This pandemic is a time for clinical research to help humanity out of the crisis, and scientists are scrambling to find a COVID-19 vaccine.
It is urgent because if they do not do human trials during the pandemic, the infection rate may decline and the vaccine will not be well-tested enough to prevent this disease.
This lack of cases and the resulting inability to test a strong candidate vaccine is exactly what happened to the zika virus vaccine. Zika may have run its course even as the vaccine study was getting underway. But there is every likelihood it may return with a vengeance without an effective vaccine in place.
Many big pharma including Astra Zenca, Pfizer, Merck, and Johnson and Johnson are involved in the testing and manufacture of the COVID-19 vaccine. Companies in India, China, and Japan are also ramping up their efforts.
Unfortunately, no promising drug treatment is on the horizon. Remdesivir, convalescent plasma, interleukin inhibitors like tocilizumab, chloroquin are certainly not the silver bullets they are made out to be. But every bit of hope is useful.
Last week, a riveting scandal rocked the medical world that involved a team of doctors whose research into choloroquine and the journals that published the result.
This antimalarial drug, discovered in 1934 and introduced generally in 1947, is one which humans have been most exposed to. Chloroquine is inexpensive and simple to administer. It remains a first-line treatment for non-falciparum malaria and is on the World Health Organisation (WHO) List of Essential Medicines.
It has been used extensively as a continuous prophylaxis against malaria for individual periods often exceeding five years, and has been the prophylactic drug of choice in pregnancy in order to avoid non-falciparum malaria. In addition to its antimalarial use both chloroquine, and the closely related hydroxychloroquine, are used in continuous daily dosing for common joint diseases like rheumatoid arthritis and lupus.
Cholorquine in viral culture cells in research laboratory has been shown to suppress the novel betacoronavirus SARS-CoV-2, the cause of the COVID-19 infection. This effect occurred when the drug was given either before or immediately after viral inoculation, not after a long lag period.
An observational study purporting to use data from a multi-country registry was recently published in The Lancet, revealing that regardless of any benefit chloroquine may (or may not) have for the treatment of COVID-19, there were unacceptable side-effects on the heart leading to decreased survival of the patients.
But there was a problem with the study. Sapan Desai, one of the authors and owner of Surgisphere Corporation based in Chicago from where this registry data was obtained, was, when requested, unable to share the dubious list.
Desai’s colleague, Mandeep Mehra, the lead author, and other co-authors including Amit Patel have now retracted the article from The Lancet. But the story does not end there.

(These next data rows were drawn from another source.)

-- ==== Sys2Proof/Machine/Operands.lean ====
section
/-! DEFINITION. The operand forms: literal, combo (the operand resolver) and the law of the three
divisions (30_encoding.md R44 to R48, 41_division.md R69). -/

namespace Sys2Proof.Machine

/-- `zext_W(v)` of a byte (00_scope.md R7). -/
def zextW (v : Byte) : Word := v.setWidth 64

/-- `v[2:0]`, that is `v mod 8` (00_scope.md R7). -/
def low3 (v : Word) : OutVal := v.setWidth 3

/-- `zext_W(v)` of a 3-bit value. -/
def zext3 (v : OutVal) : Word := v.setWidth 64

/-- Literal mode: "the operand's numeric value is used unchanged" (30_encoding.md R45). -/
def literal (operand : Byte) : Word := zextW operand

/-- The resolver's `valid` output (30_encoding.md R47). -/
def comboValid (operand : Byte) : Bool := operand.toNat ≤ 6

/-- The resolver's `value` output (30_encoding.md R47): the indexed read port for 4 to 6, otherwise
`zext_W(operand[1:0])`; it is looked at only where `valid` is 1. -/
def comboValue (s : State) (operand : Byte) : Word :=
  match indexedReg operand.toNat with
  | some r => readReg s r
  | none => (operand.setWidth 2).setWidth 64

/-- Combo mode, the operand resolver (30_encoding.md R46, R47): 0 to 3 are themselves, 4 to 6 the
registers A, B, C, and 7 and above raise `InvalidCombo`. -/
def combo (s : State) (operand : Byte) : Except FaultReason Word :=
  if comboValid operand then .ok (comboValue s operand) else .error .invalidCombo

/-- A shift count of `W` or more (41_division.md R69, decision D9): the exact quotient is 0; or the
fault. -/
def largeShift : LargeShiftPolicy → Except FaultReason Word
  | .zero => .ok 0
  | .fault => .error .shiftOverflow

/-- The shared law of the divisions (41_division.md R69): `x / 2^sh`, written as the right shift it
equals; a count of `W` or more gives 0 or raises `ShiftOverflow`, as `LARGE_SHIFT_POLICY` says. -/
def shr (policy : LargeShiftPolicy) (x sh : Word) : Except FaultReason Word :=
  if sh.toNat < regWidth then .ok (x >>> sh.toNat) else largeShift policy

/-- The quotient of a division handler: resolve the operand, then shift A (41_division.md R71 to R73,
in the order of checks of 60_exceptions.md R85). -/
def divideA (s : State) (operand : Byte) : Except FaultReason Word :=
  match combo s operand with
  | .ok sh => shr s.policies.largeShift s.a sh
  | .error reason => .error reason

end Sys2Proof.Machine
end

This same group of authors, some of whom work in prestigious institutions like Harvard (Mehra), also retracted a recent New England Journal of Medicine (NEJM) article regarding COVID-19 where they had used data from Surgisphere Corporation, and when requested, were unable to share it.
These retractions by the same set of authors (one of whom owns the data collection corporation) from two of the highest impact medical journals could suggest possible fraud. In addition, the editors of both the NEJM and The Lancet were caught with their pants down in the rush to publish data.
Finally, a proper randomised controlled trial named the Recovery Trial from the UK that utilised large numbers of patients who were treated with hydroxychloroquine revealed this week that the drug does not work in the treatment of COVID-19 patients.
But whether chloroquin works in prevention (as opposed to treatment) of COVID-19, especially in the vulnerable group of health workers, is not known and studies are continuing regarding pre-exposure to the virus. Medical science can be tricky. A drug not useful for treatment can often be useful for prevention.
Potentially fraudulent studies notwithstanding, it is beneficial for countries like Nepal, after proper examination, to collaborate in international observational or randomised controlled trials like the WHO’s Solidarity Trials for COVID-19 antidotes — especially because it will help with capacity building in our region without desperately having to look for funding.
The Nepal Health Research Council has been doing an excellent job of reviewing manuscripts and usually providing prompt feedback to the researchers in the region. However, what we medical researchers in South Asia lack is an appreciation of equipoise.
‘Equipoise’ means curiosity, but it also has an element of humility. A true state of equipoise exists in research when there is no good basis for a choice between two or more options. In fact, the state of equipoise is the reason for doing research using RCTs.
Unfortunately, many health care professionals in South Asia do not make room for this quality. For example, some institutions have turned down doing potentially useful, well-written and well-grounded multilateral studies in the mistaken belief that we know better that the drug or treatment in question does not work. How can this be assumed?
This narrow belief may shut useful research out which ultimately could inform clinical treatment and help the patient. Helping the patient, at the end of the day, is what we all are trying to do.
Buddha Basnyat is a clinical researcher at Patan Academy of Health Sciences and writes this frequent health column Dhanvantari for Nepali Times.